# Compound Miter Saw - Blade hits table



## pinewood (Jan 28, 2015)

My Compound Miter Saw (details below):

Craftsman 12 inch compound miter sawmodel #113235140

Has an issue where the blade hits the table. When I look in the manual it says to have the unit serviced. I was looking to fix it myself. Any thoughts? 

It worked fine however I was using it to cut some maple and a very loud noise was heard and the wood broke apart and flung around.


----------



## peridigm (Dec 29, 2014)

When you say it hits the table, do you mean the flat part the work piece rest on while cutting? What part does it hit? Pictures would help but I would inspect the swing arm area to make sure something wasn't broke when the scrap flew around. I've had that happen with my dewalt and can say the sound is scary. Never actually broke anything though.


----------



## Ghidrah (Mar 2, 2010)

Or are you saying it bottoms out below the table? Past the blade clearance inserts?


----------



## pinewood (Jan 28, 2015)

Thanks everyone. The blade goes through a narrow slot on the table. However now it is not aligned well enough to go into the slot. It misses it by about 1/8-1/4"


----------



## woodnthings (Jan 24, 2009)

*sounds like ...*

The blade is no longer square to the fence. The fence is likely not adjustable, so the blade carriage must be. If there is no adjustment, the assembly is sprung, bent, twisted etc. and must be "serviced". If there is no adjustment and you need to "adjust" it, you will have to use leverage to bring it back into alignment. This may or may not work and you may end up breaking something.

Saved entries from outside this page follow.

-- ==== Sys2Proof/Laws/FootSequencer.lean ====
section
/-! SUPPORT. Footprints of the functions of Machine/Sequencer.lean. -/

namespace Sys2Proof.Machine

theorem State.modSeq_foot (s : State) (f : SeqSt → SeqSt) : Foot [.seq] s (State.modSeq s f) := by
  unfold State.modSeq
  try dsimp only
  repeat' (first
    | with_reducible exact Foot.refl
    | with_reducible assumption
    | (with_reducible apply partsIn_dec; decide)
    | with_reducible apply Foot.next ?_ Foot.seq_upd ?_
    )

theorem State.mapRails_foot (s : State) (f : Rail → Rail) : Foot [.seq] s (State.mapRails s f) := by
  unfold State.mapRails
  try dsimp only
  repeat' (first
    | with_reducible exact Foot.refl
    | with_reducible assumption
    | (with_reducible apply partsIn_dec; decide)
    | with_reducible apply Foot.next ?_ (State.modSeq_foot ..) ?_
    )

theorem State.seqHold_foot (s : State) : Foot [.seq] s (State.seqHold s) := by
  unfold State.seqHold
  try dsimp only
  repeat' (first
    | with_reducible exact Foot.refl
    | with_reducible assumption
    | (with_reducible apply partsIn_dec; decide)
    | with_reducible apply Foot.next ?_ (State.mapRails_foot ..) ?_
    | with_reducible apply Foot.next ?_ (State.modSeq_foot ..) ?_
    )

theorem State.seqUnhold_foot (s : State) (restart : Bool) : Foot [.seq] s (State.seqUnhold s restart) := by
  unfold State.seqUnhold
  try dsimp only
  repeat' (first
    | with_reducible exact Foot.refl
    | with_reducible assumption
    | (with_reducible apply partsIn_dec; decide)
    | with_reducible apply Foot.next ?_ (State.mapRails_foot ..) ?_
    | with_reducible apply Foot.next ?_ (State.modSeq_foot ..) ?_
    | with_reducible apply Foot.ite ?_ ?_
    )

theorem State.marginStop_foot (s : State) : Foot [.regs, .seq] s (State.marginStop s) := by
  unfold State.marginStop
  try dsimp only
  repeat' (first
    | with_reducible exact Foot.refl
    | with_reducible assumption
    | (with_reducible apply partsIn_dec; decide)
    | with_reducible apply Foot.next ?_ (State.modSeq_foot ..) ?_
    | with_reducible apply Foot.next ?_ (State.set_foot ..) ?_
    | with_reducible apply Foot.ite ?_ ?_
    )

theorem State.marginReturn_foot (s : State) (r : Rail) (log : Bool) : Foot [.regs, .sil, .tw, .seq, .tamp] s (State.marginReturn s r log) := by
  unfold State.marginReturn
  try dsimp only
  repeat' (first
    | with_reducible exact Foot.refl
    | with_reducible assumption
    | (with_reducible apply partsIn_dec; decide)
    | with_reducible apply Foot.next ?_ (State.modRail_foot ..) ?_
    | with_reducible apply Foot.next ?_ (State.marginStop_foot ..) ?_
    | with_reducible apply Foot.next ?_ (State.clampRailOn_foot ..) ?_
    | with_reducible apply Foot.next ?_ (State.logIf_foot ..) ?_
    | with_reducible apply Foot.next ?_ (State.twQueue_foot ..) ?_
    | with_reducible apply Foot.next ?_ (State.set_foot ..) ?_
    | with_reducible apply Foot.next ?_ (State.log_foot ..) ?_
    | with_reducible apply Foot.ite ?_ ?_
    )

theorem State.marginReturnAll_foot (s : State) (rs : List Rail) (log : Bool) : Foot [.regs, .sil, .tw, .seq, .tamp] s (State.marginReturnAll s rs log) := by
  unfold State.marginReturnAll
  try dsimp only
  repeat' (first
    | with_reducible exact Foot.refl
    | with_reducible assumption
    | (with_reducible apply partsIn_dec; decide)
    | with_reducible apply Foot.next ?_ (State.marginReturn_foot ..) ?_
    | with_reducible apply Foot.next ?_ (State.log_foot ..) ?_
    | with_reducible apply Foot.foldl (fun _ _ _ => ?_) ?_
    )

theorem State.powerDown_foot (s : State) (p : Rail → Bool) (black fault : Bool) : Foot [.regs, .sil, .tw, .seq, .tamp] s (State.powerDown s p black fault) := by
  unfold State.powerDown
  try dsimp only
  repeat' (first
    | with_reducible exact Foot.refl
    | with_reducible assumption
    | (with_reducible apply partsIn_dec; decide)
    | with_reducible apply Foot.next ?_ (State.marginReturnAll_foot ..) ?_
    | with_reducible apply Foot.next ?_ (State.mapRails_foot ..) ?_
    | with_reducible apply Foot.ite ?_ ?_
    )

theorem State.rstoAssert_foot (s : State) (also : List Nat) : Foot [.seq] s (State.rstoAssert s also) := by
  unfold State.rstoAssert
  try dsimp only
  repeat' (first
    | with_reducible exact Foot.refl
    | with_reducible assumption
    | (with_reducible apply partsIn_dec; decide)
    | with_reducible apply Foot.next ?_ (State.modSeq_foot ..) ?_
    | with_reducible apply Foot.foldl (fun _ _ _ => ?_) ?_
    | with_reducible apply Foot.ite ?_ ?_
    )

theorem State.leakSettle_foot (s : State) : Foot [.regs, .cool] s (State.leakSettle s) := by
  unfold State.leakSettle
  try dsimp only
  repeat' (first
    | with_reducible exact Foot.refl
    | with_reducible assumption
    | (with_reducible apply partsIn_dec; decide)
    | with_reducible apply Foot.next ?_ (State.set_foot ..) ?_
    | with_reducible apply Foot.foldl (fun _ _ _ => ?_) ?_
    | with_reducible apply Foot.ite ?_ ?_
    | with_reducible apply Foot.next ?_ Foot.cool_upd ?_
    )

theorem State.seqEnd_foot (s : State) : Foot [.sil, .seq] s (State.seqEnd s) := by
  unfold State.seqEnd
  try dsimp only
  repeat' (first
    | with_reducible exact Foot.refl
    | with_reducible assumption
    | (with_reducible apply partsIn_dec; decide)
    | with_reducible apply Foot.next ?_ (State.logIf_foot ..) ?_
    | with_reducible apply Foot.next ?_ (State.modSeq_foot ..) ?_
    | with_reducible apply Foot.ite ?_ ?_
    )

theorem State.seqFinish_foot (s : State) : Foot [.regs, .sil, .seq, .cool] s (State.seqFinish s) := by
  unfold State.seqFinish
  try dsimp only
  repeat' (first
    | with_reducible exact Foot.refl
    | with_reducible assumption
    | (with_reducible apply partsIn_dec; decide)
    | with_reducible apply Foot.next ?_ (State.seqEnd_foot ..) ?_
    | with_reducible apply Foot.next ?_ (State.leakSettle_foot ..) ?_
    )

theorem State.blackRequest_foot (s : State) (a : Nat) : Foot [.regs, .sil, .tw, .seq, .tamp, .cool] s (State.blackRequest s a) := by
  unfold State.blackRequest
  try dsimp only
  repeat' (first
    | with_reducible exact Foot.refl
    | with_reducible assumption
    | (with_reducible apply partsIn_dec; decide)
    | with_reducible apply Foot.next ?_ (State.seqFinish_foot ..) ?_
    | with_reducible apply Foot.next ?_ (State.rstoAssert_foot ..) ?_
    | with_reducible apply Foot.next ?_ (State.powerDown_foot ..) ?_
    | with_reducible apply Foot.next ?_ (State.modSeq_foot ..) ?_
    | with_reducible apply Foot.next ?_ (State.set_foot ..) ?_
    | with_reducible apply Foot.ite ?_ ?_
    )

theorem State.testEnd_foot (s : State) : Foot [.regs, .sil, .tw, .seq, .tamp] s (State.testEnd s) := by
  unfold State.testEnd
  try dsimp only
  repeat' (first
    | with_reducible exact Foot.refl
    | with_reducible assumption
    | (with_reducible apply partsIn_dec; decide)
    | with_reducible apply Foot.next ?_ (State.marginReturnAll_foot ..) ?_
    | with_reducible apply Foot.next ?_ (State.marginStop_foot ..) ?_
    | with_reducible apply Foot.next ?_ (State.silMode_foot ..) ?_
    | with_reducible apply Foot.next ?_ (State.set_foot ..) ?_
    | with_reducible apply Foot.ite ?_ ?_
    )

theorem State.trayInputFail_foot (s : State) : Foot [.regs, .sil, .tw, .seq, .tamp, .cool] s (State.trayInputFail s) := by
  unfold State.trayInputFail
  try dsimp only
  repeat' (first
    | with_reducible exact Foot.refl
    | with_reducible assumption
    | (with_reducible apply partsIn_dec; decide)
    | with_reducible apply Foot.next ?_ (State.seqFinish_foot ..) ?_
    | with_reducible apply Foot.next ?_ (State.rstoAssert_foot ..) ?_
    | with_reducible apply Foot.next ?_ (State.powerDown_foot ..) ?_
    | with_reducible apply Foot.next ?_ (State.modSeq_foot ..) ?_
    | with_reducible apply Foot.next ?_ (State.set_foot ..) ?_
    | with_reducible apply Foot.next ?_ (State.log_foot ..) ?_
    | with_reducible apply Foot.ite ?_ ?_
    )

theorem State.railsUp_foot (s : State) (groups op : Nat) : Foot [.seq] s (State.railsUp s groups op) := by
  unfold State.railsUp
  try dsimp only
  repeat' (first
    | with_reducible exact Foot.refl
    | with_reducible assumption
    | (with_reducible apply partsIn_dec; decide)
    | with_reducible apply Foot.next ?_ (State.mapRails_foot ..) ?_
    | with_reducible apply Foot.next ?_ (State.modSeq_foot ..) ?_
    | with_reducible apply Foot.ite ?_ ?_
    )

theorem State.restartUp_foot (s : State) : Foot [.regs, .seq] s (State.restartUp s) := by
  unfold State.restartUp
  try dsimp only
  repeat' (first
    | with_reducible exact Foot.refl
    | with_reducible assumption
    | (with_reducible apply partsIn_dec; decide)
    | with_reducible apply Foot.next ?_ (State.railsUp_foot ..) ?_
    | with_reducible apply Foot.next ?_ (State.modSeq_foot ..) ?_
    | with_reducible apply Foot.next ?_ (State.set_foot ..) ?_
    | with_reducible apply Foot.ite ?_ ?_
    )

theorem State.trayInputGood_foot (s : State) : Foot [.regs, .seq] s (State.trayInputGood s) := by
  unfold State.trayInputGood
  try dsimp only
  repeat' (first
    | with_reducible exact Foot.refl
    | with_reducible assumption
    | (with_reducible apply partsIn_dec; decide)
    | with_reducible apply Foot.next ?_ (State.restartUp_foot ..) ?_
    | with_reducible apply Foot.next ?_ (State.set_foot ..) ?_
    | with_reducible apply Foot.ite ?_ ?_
    )

theorem State.trayAin_foot (s : State) : Foot [.regs, .sil, .tw, .seq, .tamp, .cool] s (State.trayAin s) := by
  unfold State.trayAin
  try dsimp only
  repeat' (first
    | with_reducible exact Foot.refl
    | with_reducible assumption
    | (with_reducible apply partsIn_dec; decide)
    | with_reducible apply Foot.next ?_ (State.trayInputGood_foot ..) ?_
    | with_reducible apply Foot.next ?_ (State.trayInputFail_foot ..) ?_
    | with_reducible apply Foot.next ?_ (State.modSeq_foot ..) ?_
    | with_reducible apply Foot.ite ?_ ?_
    )

theorem State.testEnter_foot (s : State) : Foot [.regs, .sil] s (State.testEnter s) := by
  unfold State.testEnter
  try dsimp only
  repeat' (first
    | with_reducible exact Foot.refl
    | with_reducible assumption
    | (with_reducible apply partsIn_dec; decide)
    | with_reducible apply Foot.next ?_ (State.silMode_foot ..) ?_
    | with_reducible apply Foot.next ?_ (State.set_foot ..) ?_
    | with_reducible apply Foot.next ?_ (State.log_foot ..) ?_
    | with_reducible apply Foot.ite ?_ ?_
    )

If it is under any type of warranty that's the best way. If no warranty, then factory service is second best. Lastly would be the leverage approach.


----------



## TimPa (Jan 27, 2010)

have you checked the tilting pivot points? anything come loose there?


----------



## woodnthings (Jan 24, 2009)

*the 90 degree stop*

If there is a 90 degree notch or stop, make certain that the assembly is indexing that correctly before anything else. If it is and the blade is still not 90 degrees to the fence, then further investigation is required.


----------



## hwebb99 (Nov 27, 2012)

My dad was cutting a small piece of wood. The blade caught it and slammed it into the fence. It broke a chunk out of the fence, it also bent the fence. Luckily he didn't get hurt. Here is a picture of what he was cutting.


----------



## MT Stringer (Jul 21, 2009)

I think you got a screw loose! Literally.  It sounds like the saw is not lined up with the kerf. Even if you change the degree angle to make a mitered cut, the saw and the table should rotate as one. If your saw blade is striking the table, something is amiss. Look it over carefully.

Has it been dropped?


----------